The most elegant solution at the end of a week wins. I read the guidelines and believe that this fits. Doubtless I will be informed if I am mistaken. My hope is that answering this question will help us to learn to be better puzzlers.
Addendum:
The final restriction in the original puzzle was that "there was no way" the heirs could forget the word and I placed the word in each of their names. That left me thinking why I bothered with the sudoku thing in the first place. When it says that Uncle Mort circled part of a row in a sudoku, it sounds as if we're hardly getting any information at all. But if you look at the ascii table (here for example) the restriction of no zeros or repeated digits and alternating case rules out anything in octal or decimal representation. We are left with hex and j-p and J-P are eliminated right off the bat. No letters with repeated digits like D=44 or f=66. If the first letter is in the A-I range the last must be in the Q-Z range. We are close, but not close enough. What reasonable restriction added to the above gives us a unique solution?
Example:
A good restriction would be one that appears to give almost no information like: "I remember Uncle Mort pointed to the box where the first three numbers were and told me the other numbers in the box were the day and year some movie guy died. No idea who.'" (Thanks to Manshu for the idea.)

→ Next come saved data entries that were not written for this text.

-- ==== Sys2Proof/Machine/Memory.lean ====
section
/-!
DEFINITION. The memories: cells, lines, poison, encryption keys, channels (chapter 7), and reads and writes of a
partition's memory by place.

A memory is a list of cells, addresses rising, none holding 0; an unlisted cell reads as 0 (log entry 1). The cells hold
plain data; the key a line of H or L was written under stands beside it, and under another key the line reads as
unrelated data (R265, log entry 11).
-/

namespace Sys2Proof.Machine

/-- The byte at an address of a memory. -/
def cellGet (l : List Host.Cell) (a : Nat) : Byte := tget 0 l a
/-- A memory with one byte written; a zero byte is not listed. -/
def cellSet (l : List Host.Cell) (a : Nat) (b : Byte) : List Host.Cell :=
  if b = 0 then l.filter (fun e => decide (e.1 ≠ a)) else tset l a b
/-- Bytes written from an address on. -/
def cellsSet (l : List Host.Cell) (a : Nat) : List Byte → List Host.Cell
  | [] => l
  | b :: t => cellsSet (cellSet l a b) (a + 1) t
/-- Bytes read from an address on. -/
def cellsGet (l : List Host.Cell) (a n : Nat) : List Byte := (List.range n).map fun i => cellGet l (a + i)

/-- The canonical form of a memory: addresses rising, no zero byte listed. -/
def Memory.wf : List Host.Cell → Bool
  | [] => true
  | [e] => e.2 != 0
  | e :: f :: t => e.2 != 0 && decide (e.1 < f.1) && Memory.wf (f :: t)

/-- The cells of a memory. -/
def Mem.cells (m : Mem) : Space → List Host.Cell
  | .sram => m.sram
  | .hamper => m.hamper
  | .hbm => m.hbm
  | .lpddr => m.lpddr
  | .host => m.host
/-- The memories with the cells of one replaced. -/
def Mem.setCells (m : Mem) (sp : Space) (l : List Host.Cell) : Mem :=
  match sp with
  | .sram => { m with sram := l }
  | .hamper => { m with hamper := l }
  | .hbm => { m with hbm := l }
  | .lpddr => { m with lpddr := l }
  | .host => { m with host := l }

/-- The key number a line was written under; 0: never written, or not encrypted. -/
def Mem.lineKey (m : Mem) (sp : Space) (line : Nat) : Nat :=
  match sp with
  | .hbm => tget 0 m.keyH line
  | .lpddr => tget 0 m.keyL line
  | _ => 0
/-- The memories with the key number of a line written. -/
def Mem.setLineKey (m : Mem) (sp : Space) (line k : Nat) : Mem :=
  match sp with
  | .hbm => { m with keyH := tset m.keyH line k }
  | .lpddr => { m with keyL := tset m.keyL line k }
  | _ => m

/-- The byte at `a` as key `key` reads it (R264, R265). -/
def Mem.byteAt (m : Mem) (key : Nat) (sp : Space) (a : Nat) : Byte :=
  let k := m.lineKey sp (a / 64)
  if k = 0 ∨ k = key then cellGet (m.cells sp) a else Config.unrelated k key (a / 64) (a % 64)

/-- The line brought under key `key`, its other bytes as that key reads them, before part of it is written. -/
def Mem.rekey (m : Mem) (key : Nat) (sp : Space) (line : Nat) : Mem :=
  let k := m.lineKey sp line
  if k = 0 ∨ k = key then m.setLineKey sp line key
  else
    let bs := (List.range 64).map fun i => m.byteAt key sp (64 * line + i)
    (m.setCells sp (cellsSet (m.cells sp) (64 * line) bs)).setLineKey sp line key

/-- Bytes of one line written under a key. -/
def Mem.poke (m : Mem) (key : Nat) (sp : Space) (a : Nat) (bs : List Byte) : Mem :=
  let m := m.rekey key sp (a / 64)
  m.setCells sp (cellsSet (m.cells sp) a bs)

/-- Bit `i` of the xor of the fields of `x` that R236 and R237 name: `n` bits wide, from bit `lo` on, `count` of them. -/
def xorFields (x lo n count : Nat) : Nat :=
  (List.range count).foldl (fun c k => c ^^^ bitsOf x (lo + n * k) n) 0
/-- The HBM channel of a DPA (R236). -/
def hbmChannel (x : Nat) : Nat := xorFields x 8 8 5
/-- The LPDDR channel of a DPA (R237). -/
def lpddrChannel (x : Nat) : Nat := xorFields (x % 2 ^ 48) 7 6 7
/-- The address within an HBM channel (R236). -/
def hbmInner (x : Nat) : Nat := bitsOf x 16 32 * 256 + x % 256
/-- The address within an LPDDR channel (R237). -/
def lpddrInner (x : Nat) : Nat := bitsOf x 13 35 * 128 + x % 128
/-- The channel number of an address: HBM 0 to 255, LPDDR 256 to 319. -/
def chanOf (sp : Space) (a : Nat) : Option Nat :=
  match sp with
  | .hbm => some (hbmChannel a)
  | .lpddr => some (256 + lpddrChannel a)
  | _ => none
/-- The memory die of a channel (R236, R237). -/
def dieOf (k : Nat) : Nat := if k < 256 then k / 64 else (k - 256) / 16

/-- The fault that poisons a line: its own, or that of its FAILED channel (R262); none: the line is good. -/
def Mem.poisonAt (m : Mem) (sp : Space) (line : Nat) : Option W64 :=
  let failed := (chanOf sp (64 * line)).bind fun k =>
    let c := tget (Chan.reset k) m.chans k
    if c.state = .failed then some c.failSeq else none
  match failed with
  | some q => some q
  | none => (m.poison.find? fun x => x.space = sp ∧ x.line = line).map (·.seq)
/-- Whether the channel of an address is FAILED. -/
def Mem.chanFailed (m : Mem) (sp : Space) (a : Nat) : Bool :=
  match chanOf sp a with
  | some k => (tget (Chan.reset k) m.chans k).state == .failed
  | none => false
/-- The memories with a line marked poisoned by a fault. -/
def Mem.addPoison (m : Mem) (sp : Space) (line : Nat) (q : W64) : Mem :=
  if m.poison.any fun x => x.space = sp ∧ x.line = line then m
  else { m with poison := m.poison ++ [{ space := sp, line := line, seq := q }] }
/-- The memories with a line's poison cleared. -/
def Mem.clearPoison (m : Mem) (sp : Space) (line : Nat) : Mem :=
  { m with poison := m.poison.filter fun x => ! decide (x.space = sp ∧ x.line = line) }

/-- A write of `bs` at `a`, all in one line (R260, R262): a FAILED channel takes none, a poisoned line takes only a
whole line, which clears its poison. Answers the fault that refused it. -/
def Mem.writeLine (m : Mem) (key : Nat) (sp : Space) (a : Nat) (bs : List Byte) : Mem × Option W64 :=
  match m.poisonAt sp (a / 64) with
  | none => (m.poke key sp a bs, none)
  | some q =>
    if bs.length = 64 ∧ ! m.chanFailed sp a then ((m.poke key sp a bs).clearPoison sp (a / 64), none) else (m, some q)

/-- The size of a cluster's SRAM in bytes. -/
def sramBytes : Nat := 50331648
/-- The size of a tile's Hamper in bytes. -/
def hamperBytes : Nat := 134217728
/-- The Hamper granule, 4 MiB (Table 9.1). -/
def hamperGranule : Nat := 4194304
/-- The quota granule, 1 GiB. -/
def gib : Nat := 1073741824

/-- A physical address: a memory and an address in it. -/
structure PAddr where
  space : Space
  addr : Nat
  deriving DecidableEq, Repr

/-- The granules that partition `p` holds on tile `t`, in the order of its share. -/
def PartCtl.hamperShare (c : PartCtl) (t : Nat) : List Nat := (c.hgran.filter (· / 32 == t)).map (· % 32)

/-- The physical address of byte `off` from a place of partition `p` (R234, R235, R305). -/
def State.phys (s : State) (p : Nat) (pl : Place) (off : Nat) : PAddr :=
  let c := (s.part p).ctl
  let a := pl.addr.toNat + off
  match pl.home with
  | .c => ⟨.hamper, hamperBytes * pl.place.toNat + hamperGranule * nth 0 (c.hamperShare pl.place.toNat) (a / hamperGranule) + a % hamperGranule⟩
  | .s => ⟨.sram, sramBytes * ((s.relCluster p pl.place.toNat).getD 0) + a⟩
  | .h => ⟨.hbm, gib * nth 0 c.hmap (a / gib) + a % gib⟩
  | .l => ⟨.lpddr, gib * nth 0 c.lmap (a / gib) + a % gib⟩

/-- The parts of the range of `n` bytes from `off` that lie in one line each: offset and length. -/
def lineSegs (off n : Nat) : List (Nat × Nat) :=
  if n = 0 then [] else
  (List.range ((off + n + 63) / 64 - off / 64)).map fun i =>
    let l := off / 64 + i
    let lo := max off (64 * l)
    (lo, min (off + n) (64 * l + 64) - lo)
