-- ==== Sys2Proof/Machine/Operands.lean ====
section
/-!
DEFINITION. The descriptor header (Table 1.6), the opcodes of the engines, and the checks that the control core makes at
fetch (Table 1.9).
-/

namespace Sys2Proof.Machine

/-- Header dword of a descriptor. -/
def hdw (d : List Byte) : Nat := fieldAt d 0 4
/-- Engine field (Table 1.1). -/
def dEngine (d : List Byte) : Nat := bitsOf (hdw d) 0 3
/-- Opcode field. -/
def dOpcode (d : List Byte) : Nat := bitsOf (hdw d) 3 8
/-- Unit field. -/
def dUnit (d : List Byte) : Nat := bitsOf (hdw d) 11 2
/-- ext: the descriptor is 128 B. -/
def dExt (d : List Byte) : Bool := bitOf (hdw d) 13
/-- The number of waits. -/
def dNwait (d : List Byte) : Nat := bitsOf (hdw d) 14 2
/-- sig_en. -/
def dSigEn (d : List Byte) : Bool := bitOf (hdw d) 16
/-- accept_flagged. -/
def dAccept (d : List Byte) : Bool := bitOf (hdw d) 17
/-- cpl. -/
def dCpl (d : List Byte) : Bool := bitOf (hdw d) 18
/-- irq. -/
def dIrq (d : List Byte) : Bool := bitOf (hdw d) 19
/-- The waymark (R23). -/
def dWaymark (d : List Byte) : W32 := word32 d 4
/-- Target of wait `i`. -/
def dTarget (d : List Byte) (i : Nat) : W32 := word32 d (8 + 8 * i)
/-- Token of wait `i`. -/
def dToken (d : List Byte) (i : Nat) : Nat := bitsOf (fieldAt d (12 + 8 * i) 2) 0 12
/-- The signal token. -/
def dSignal (d : List Byte) : Nat := bitsOf (fieldAt d 32 2) 0 12
/-- The fallback byte (R251). -/
def dFallback (d : List Byte) : Nat := fieldAt d 34 1

/-- The number of an engine unit: CMP 0, MOV 1, SEQ 2, CDC 3 to 6, NET 7 and 8. -/
def unitNo : EngineUnit → Nat
  | .cmp => 0
  | .mov => 1
  | .seq => 2
  | .cdc u => 3 + u.val
  | .net u => 7 + u.val
/-- The engine code of a unit (Table 1.1). -/
def unitEngine : EngineUnit → Nat
  | .cmp => 0
  | .mov => 1
  | .seq => 2
  | .cdc _ => 3
  | .net _ => 4
/-- The unit field of a unit. -/
def unitField : EngineUnit → Nat
  | .cdc u => u.val
  | .net u => u.val
  | _ => 0

/-- The opcodes of this model's dispatch over an engine: SIGNAL and its fellows on any engine. -/
def Op.fence : Nat := 0x01
/-- WAIT. -/
def Op.wait : Nat := 0x02
/-- SIGNAL. -/
def Op.signal : Nat := 0x03
/-- SNUFF. -/
def Op.snuff : Nat := 0x04
/-- LIST_LOAD. -/
def Op.listLoad : Nat := 0x05

/-- The size in bytes of the descriptor of an opcode of an engine; none: the opcode is reserved there (R22, R84, R116,
R126, R131, R140, R156, R162, R220, R168, R246, R294, R387). -/
def opcodeSize (engine op : Nat) : Option Nat :=
  if 0x01 ≤ op ∧ op ≤ 0x05 then some 64 else
  match engine with
  | 0 => if op < 0x10 ∨ 0x19 < op then none else if op = 0x14 ∨ op = 0x15 ∨ op = 0x18 then some 64 else some 128
  | 1 => if op < 0x10 ∨ 0x15 < op then none else some 64
  | 2 => if op < 0x10 ∨ 0x16 < op then none else if op = 0x11 then some 128 else some 64
  | 3 => if op < 0x10 ∨ 0x13 < op then none else if op = 0x10 ∨ op = 0x12 then some 128 else some 64
  | 4 => if op < 0x10 ∨ 0x12 < op then none else some 64
  | _ => none

/-- The unit that an engine and unit field name, where Table 1.1 allows them. -/
def unitOf (engine field : Nat) : Option EngineUnit :=
  match engine with
  | 0 => if field = 0 then some .cmp else none
  | 1 => if field = 0 then some .mov else none
  | 2 => if field = 0 then some .seq else none
  | 3 => some (.cdc (Fin.ofNat 4 field))
  | 4 => if field < 2 then some (.net (Fin.ofNat 2 field)) else none
  | _ => none

/-- Whether a grade has an engine unit (Table 0.1, R41). -/
def Grade.has (g : Grade) : EngineUnit → Bool
  | .cdc u => decide (u.val < g.codecs)
  | .net u => decide (u.val < g.ports)
  | _ => true

/-- Whether the reserved bits and bytes of a header, its unused waits, its unused signal token and bits 15:12 of a used
one are zero (Table 1.9). -/
def headerZero (d : List Byte) : Bool :=
  bitsOf (hdw d) 20 12 == 0
    && (List.range 3).all (fun i => if i < dNwait d then zeroAt d (14 + 8 * i) 2 else zeroAt d (8 + 8 * i) 8)
    && (if dSigEn d then bitsOf (fieldAt d 32 2) 12 4 == 0 else zeroAt d 32 2)

/-- The fetch checks of Table 1.9 but for the waymark checks: the cause of the first that fails, 0 when none does. DEDUCED (log entry 61): the checks
are made in the table's order, so a NET command of an SE-720-A with an undefined opcode or unit ends with that cause, not with ABSENT (R41). -/
def headerCheck (g : Grade) (d : List Byte) : W16 :=
  let e := dEngine d
  let op := dOpcode d
  if 4 < e then Cause.badEngine
  else if (opcodeSize e op).isNone then Cause.badOpcode
  else match unitOf e (dUnit d) with
  | none => Cause.badUnit
  | some u =>
    if ! g.has u then Cause.absent
    else if dExt d != (opcodeSize e op == some 128) then Cause.extMismatch
    else if ! headerZero d then Cause.rsvdNonzero
    else if (List.range (dNwait d)).any (fun i => bitsOf (fieldAt d (12 + 8 * i) 2) 12 4 != 0)
        || (op == Op.snuff && dNwait d != 0) then Cause.badWait
    else if 2 < dFallback d || (op ≤ 0x05 && dFallback d != 0) then Cause.badFallback
    else 0

/-- Whether waymark `a` is later than `b` (R23). -/
def later (a b : W32) : Bool := decide (1 ≤ (a - b).toNat) && decide ((a - b).toNat ≤ 2 ^ 31 - 1)
/-- Whether two waymarks lie within 2^30 of each other (R25). -/
def withinSpan (a b : W32) : Bool := decide ((a - b).toNat ≤ 2 ^ 30) || decide ((b - a).toNat ≤ 2 ^ 30)

/-- Whether a descriptor ends at its fetch: a SNUFF, or one whose waits cannot be evaluated (R40, R43). -/
def endsAtFetch (d : List Byte) : Bool :=
  (dOpcode d == Op.snuff && decide (dEngine d ≤ 4))
    || (List.range (dNwait d)).any fun i => bitsOf (fieldAt d (12 + 8 * i) 2) 12 4 != 0

/-- The waymark of a command. -/
def Cmd.wm (c : Cmd) : W32 := dWaymark c.desc
/-- The engine of a command. -/
def Cmd.engine (c : Cmd) : Nat := dEngine c.desc
/-- The opcode of a command. -/
def Cmd.op (c : Cmd) : Nat := dOpcode c.desc
/-- Whether a command is opcode `op` of engine `e` and has started. -/
def Cmd.runs (c : Cmd) (e op : Nat) : Bool := c.phase == .started && c.engine == e && c.op == op
/-- Byte field of a command's descriptor. -/
def Cmd.fld (c : Cmd) (i n : Nat) : Nat := fieldAt c.desc i n
/-- A reference in a command's descriptor. -/
def Cmd.ref (c : Cmd) (i : Nat) : ORef := orefAt c.desc i
/-- Whether the bytes from `i` to the end of a command's descriptor are zero. -/
def Cmd.zeroFrom (c : Cmd) (i : Nat) : Bool := (c.desc.drop i).all (· == 0)

end Sys2Proof.Machine
end

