-- ==== Sys2Proof/Machine/Streams.lean ====
section
/-!
DEFINITION. Recurrent streams (chapter 6): counting of chunks, automatic swap-ins, STREAM_CHUNK, SCAN_CHUNK.
-/

namespace Sys2Proof.Machine

/-- Whether the object of a stream is homed outside C. -/
def State.stateAway (s : State) (p : Nat) (x : Stream) : Bool :=
  let o := s.object p x.handle
  o.usable && o.src.home != .c

/-- Whether an automatic SWAP_IN of an object is pending (R215). -/
def State.swapPending (s : State) (p h : Nat) : Bool := (s.part p).str.swaps.any (·.handle == h)

/-- An automatic SWAP_IN of object `h` called for by chunk `c` (R215): issued when the object has a C origin; else
STREAM_SWAPIN_FAIL is raised with detail byte 20 = 1, once for the chunk. A context whose head now waits may be runnable no longer (R61). -/
def State.callSwap (s : State) (p h : Nat) (c : Cmd) : State :=
  let o := s.object p h
  let tok := (s.stream p (c.fld 40 2)).resTok.toNat
  if o.originValid && o.origin.home == .c then
    (s.modStr p fun y => { y with
      swaps := y.swaps ++ [{ handle := h, waymark := c.wm, ctx := c.ctx, ring := c.ring, tok := tok, tokens := (s.part p).cmd.tokens }]
      autoSwapins := y.autoSwapins + 1 }).rearm p
  else if (s.cmd? p c.id).any (·.noOrigin) then s
  else (s.modCmd p c.id fun d => { d with noOrigin := true }).raisePart p Cause.streamSwapinFail ⟨0x06, p % 2⟩ c.wm
    ([1, 0, 0, 0] ++ leBytes 4 h)

/-- A SCAN_CHUNK counted against the streams of its range (R210), with the automatic SWAP_INs that this calls for (R215). -/
def State.countChunk (s : State) (p id : Nat) : State :=
  match s.cmd? p id with
  | none => s
  | some c =>
    let ids := s.scanStreams p c
    let s := (ids.foldl (fun s i => s.modStream p i fun x => { x with pending := x.pending + 1 }) s).modCmd p id
      fun c => { c with counted := true }
    let away := (ids.filterMap fun i =>
      let x := s.stream p i
      if x.open' && s.stateAway p x && !s.swapPending p x.handle then some x.handle else none).eraseDups
    away.foldl (fun s h => s.callSwap p h c) s

/-- What the terminal record of a SCAN_CHUNK does to the streams of its range: it counts no longer where it was counted, and breaks the LIVE
ones unless it ended cleanly (R210, R212, R213). -/
def State.scanTerminal (s : State) (p : Nat) (c : Cmd) : State :=
  let good := c.status == .done && c.cause == 0
  let tv := c.fld 46 2
  let empty := tv == 0 || c.fld 51 1 == 0
  let ids := s.scanStreams p c
  let upd (x : Stream) : Stream :=
    let x := { x with pending := if c.counted then x.pending - 1 else x.pending }
    if x.state != .live then x
    else if good then { x with steps := wrapAdd x.steps tv, lastWm := c.wm, reset := x.reset && empty }
    else { x with state := .broken, brokenCause := c.cause, brokenWm := c.wm }
  let adv := if good then tv * (ids.countP fun i => (s.stream p i).state == .live) else 0
  (ids.foldl (fun s i => s.modStream p i upd) s).modStr p fun y => { y with steps := wrapAdd y.steps adv }

/-- Whether every SCAN_CHUNK counted before `c` against one of its streams is terminal (R211). -/
def State.scanTurn (s : State) (p : Nat) (c : Cmd) : Bool :=
  let lo := c.fld 40 2
  let hi := lo + c.fld 42 2
  !(s.part p).cmd.cmds.any fun d =>
    d.counted && decide (d.id < c.id) && decide (d.fld 40 2 < hi) && decide (lo < d.fld 40 2 + d.fld 42 2)

/-- The streams among `ids` whose entry lines are poisoned go FAULTED when they are read (R213); the first fault. -/
def State.readStreams (s : State) (p : Nat) (ids : List Nat) : State × Option W64 :=
  ids.foldl (fun (r : State × Option W64) i =>
    if !(r.1.stream p i).open' then r else
    match r.1.streamEntryPoison p i with
    | none => r
    | some q => (r.1.modStream p i fun x => { x with state := .faulted }, r.2.orElse fun _ => some q)) (s, none)

/-- A SCAN_CHUNK as its operands state it (Table 6.4). -/
structure Scan where
  mode : Nat
  maskMode : Nat
  outEn : Bool
  sat : Bool
  rnd : Nat
  inFmt : Nat
  outFmt : Nat
  uFmt : Nat
  group : Nat
  dual : Bool
  cluster : Nat
  first : Nat
  count : Nat
  t : Nat
  tv : Nat
  col0 : Nat
  n : Nat
  nv : Nat
  ninstr : Nat
  a : ORef
  b : ORef
  out : ORef
  mask : ORef
  inStride : Nat
  outStride : Nat
  program : List Nat
  deriving Repr

/-- The operands of a SCAN_CHUNK. -/
def Cmd.scan (c : Cmd) : Scan :=
  let x := c.fld 35 1
  { mode := bitsOf x 0 2, maskMode := bitsOf x 2 2, outEn := bitOf x 4, sat := bitOf x 5, rnd := bitsOf x 6 2
    inFmt := bitsOf (c.fld 36 1) 0 4, outFmt := bitsOf (c.fld 36 1) 4 4, uFmt := bitsOf (c.fld 37 1) 0 4
    group := bitsOf (c.fld 37 1) 4 2, dual := bitOf (c.fld 37 1) 6, cluster := c.fld 38 2, first := c.fld 40 2
    count := c.fld 42 2, t := c.fld 44 2, tv := c.fld 46 2, col0 := c.fld 48 2, n := c.fld 50 1, nv := c.fld 51 1
    ninstr := bitsOf (c.fld 52 1) 0 4, a := c.ref 56, b := c.ref 64, out := c.ref 72, mask := c.ref 80
    inStride := c.fld 88 4, outStride := c.fld 92 4
    program := (List.range (min 8 (bitsOf (c.fld 52 1) 0 4))).map fun i => c.fld (96 + 4 * i) 4 }

/-- Gates per state element (GATED). -/
def Scan.gates (g : Scan) : Nat := 2 ^ g.group
/-- Whether a chunk is in GATED mode. -/
def Scan.gated (g : Scan) : Bool := g.mode == 1
/-- Elements of an input row that are used. -/
def Scan.cols (g : Scan) : Nat := if g.gated then g.gates * g.n else g.nv
/-- A chunk that reads and writes nothing (R222). -/
def Scan.isEmpty (g : Scan) : Bool := g.tv == 0 || g.nv == 0
/-- Row `t` of stream `i` (counted from the first) of a, b or X (R221). -/
def Scan.inRow (g : Scan) (r : ORef) (i t : Nat) : ORef := r.add ((i * g.t + t) * g.inStride)
/-- Output row `t` of stream `i` (R221). -/
def Scan.outRowAt (g : Scan) (i t : Nat) : ORef := g.out.add ((i * g.t + t) * g.outStride)
/-- Rows of an operand from its origin to the last used one. -/
def Scan.rowSpan (g : Scan) : Nat := if g.isEmpty then 0 else (g.count - 1) * g.t + g.tv
/-- The state of column `col0` of a stream; `second`: of its second vector (R208, R221). -/
def Scan.stateAt (g : Scan) (x : Stream) (second : Bool) : ORef :=
  (ORef.of x.stateRef.toNat).add (4 * (g.col0 + (if second then x.stateWords.toNat else 0)))
/-- The initial state of column `col0`; none: zero (R222). -/
def Scan.initAt (g : Scan) (x : Stream) (second : Bool) : Option ORef :=
  if x.initRef = 0 then none else
  some ((ORef.of x.initRef.toNat).add (4 * (g.col0 + (if second then x.stateWords.toNat else 0))))

/-- Whether a word of a GATED program has an op and sources that it may have (R226). -/
def Scan.okWord (g : Scan) (w : Nat) : Bool :=
  (wickUses (wOp w)).isSome && wOp w != 0x0E && wOp w != 0x0F && wOp w != 0x10
    && (wickSources w).all fun i => decide (i < g.gates) || i == 4 || (i == 5 && g.dual) || decide (11 ≤ i)
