-- ==== Sys2Proof/Machine/Roles.lean ====
section
/-!
DEFINITION. Roles, trust, SPDM, measurements, firmware, TDISP, maker debug (chapter 10, R372, R373, R442). The messages that write
registers are in SessionRows.lean.
-/

namespace Sys2Proof.Machine

/-- Whether the device serves messages on a transport: the management core has power and no reset of it is in progress; the PF mailbox
before READY only with host push or in RECOVERY (R460); a VF's mailbox from READY on, while the VF is enabled. -/
def State.serves (s : State) (t : Transport) : Bool :=
  s.sidebandOpen && (match t with
    | .sideband => true
    | .pfDoe => s.hostUp && (s.pwr.stage == .ready || s.pwr.stage == .recovery || !bitOf s.pins.straps.toNat 8)
    | .vfDoe p => s.hostUp && s.pwr.stage == .ready && (s.part p.val).vf.enabled)
/-- Whether it serves more than the recovery services of R442. -/
def State.servesAll (s : State) : Bool := s.pwr.stage != .recovery

/-- A request and a response on the mailbox of VF `p + 1` counted (R365): the data objects, at most 1 MiB each (R372), with what SPDM puts around
a message, which is open. -/
def State.countDoe (s : State) (p : Nat) (r : Reply) : State :=
  if !s.live p then s else
  let u := s.free
  let request := 64 * (1 + Config.freeNat u % 16384)
  ((s.useFrees 2).countHost p request true).countHost p (r.bytes.length + 8 * r.words.length + 1 + Config.freeNat (u + 1) % 64) true
/-- A response on a transport; on the PF mailbox it raises vector 1 (Table 11.3). -/
def State.respond (s : State) (t : Transport) (r : Reply) : State :=
  match t with
  | .pfDoe => (s.answer r).msixPf 1
  | .vfDoe p => (s.answer r).countDoe p.val r
  | .sideband => s.answer r
/-- A message refused with an error of its own protocol. -/
def State.refuseMsg (s : State) (t : Transport) : State := s.respond t { refused := true }

/-- The SPDM responder of a transport (R327): its place in the table. -/
def portNo : Transport → Nat
  | .pfDoe => 0
  | .sideband => 1
  | .vfDoe p => 2 + p.val
/-- The responder of a transport. -/
def State.spdm (s : State) (t : Transport) : SpdmPort := tget {} s.sec.ports (portNo t)
/-- The state with the responder of a transport changed. -/
def State.modSpdm (s : State) (t : Transport) (f : SpdmPort → SpdmPort) : State :=
  s.modSec fun x => { x with ports := tmod {} x.ports (portNo t) f }

/-- A response that the requester may also take in chunks (R327): the responder keeps it, under the next handle. -/
def State.respondLarge (s : State) (t : Transport) (bs : List Byte) : State :=
  let s := s.modSpdm t fun x => { x with response := bs, respHandle := x.respHandle + 1, respNext := 0 }
  s.respond t { bytes := bs, words := [BitVec.ofNat 64 (s.spdm t).respHandle.toNat] }

/-- GET_VERSION (R327): the connection starts anew. -/
def State.getVersion (s : State) (t : Transport) : State :=
  if !s.serves t then s else (s.modSpdm t fun x => { x with version := true, capabilities := false, negotiated := false }).respond t { words := [0x13] }
/-- A requester asks which SPDM versions the device speaks: 1.3 alone. -/
def execGetVersion (t : Transport) (s : State) : Res := .next (s.getVersion t)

You don't know the who died, you don't know the day, you don't know anything... or do you? If the person who died was a movie star he couldn't have died before 1900. He couldn't have died later than 1987 because there can't be repeated digits or a 0 in the year (sudoku restriction). Therefore, we know that none of the first three digits can be a 1 or a 9.
We also know that the day can't have a 0, 1 or 9 in it. The wording suggests that the day and year are expressed by the six other digits, four for the year and two for the day. The day must then be in the range from 23 to 28, so none of the first 3 digits in the solution can be a 2.
Dang! Wish I'd thought of this at the time!